Besides orthodontic treatment, the importance of dental hygiene maintenance procedures and treatment should also be emphasized before and during major medical treatments, such as joint replacement , and chemo- and radio-therapy for head and neck cancer , etc., as a preventive measure to reduce the risk of oral hygiene deterioration or interceptive therapy when the patient may be temporarily impaired to carry out daily oral hygiene procedures or in patients with low compliance or high caries index.
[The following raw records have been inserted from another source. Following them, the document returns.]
-- ==== Sys2Proof/Word.lean ====
section
/-! DEFINITION. The word types of the KX-960 and their plainest arithmetic (R1, R2, R41). -/

namespace Sys2Proof

/-- One byte of memory. -/
abbrev Byte := BitVec 8

/-- A scalar register, a scalar word or a 32-bit field. -/
abbrev Word := BitVec 32

/-- A lane register value or a 64-bit field. -/
abbrev DWord := BitVec 64

/-- One bit for each of the 96 lanes of a crew, bit i for lane i (R41). -/
abbrev LaneMask := BitVec 96

/-- The number of lanes of a crew (R41). -/
abbrev laneCount : Nat := 96

/-- All 96 lanes. -/
abbrev allLanes : LaneMask := BitVec.allOnes 96

end Sys2Proof
end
According to the present study, most patients sought orthodontic treatment for esthetic tooth alignment and reported the necessity of orthodontic treatment in daily life. Although most of the patients used orthodontic toothbrush, fluoridated toothpaste, and some supplementary tool of brushing, there was inadequate emphasis in the oral hygiene instructions. Orthodontists or dental assistants should increase their awareness for instructing their patients on how to maintain good oral hygiene during fixed orthodontic treatment in order to prevent caries and periodontal disease during orthodontic treatment. Oral hygiene instruction is essential in all cases of orthodontic treatment and the use of adjuncts must be reinforced.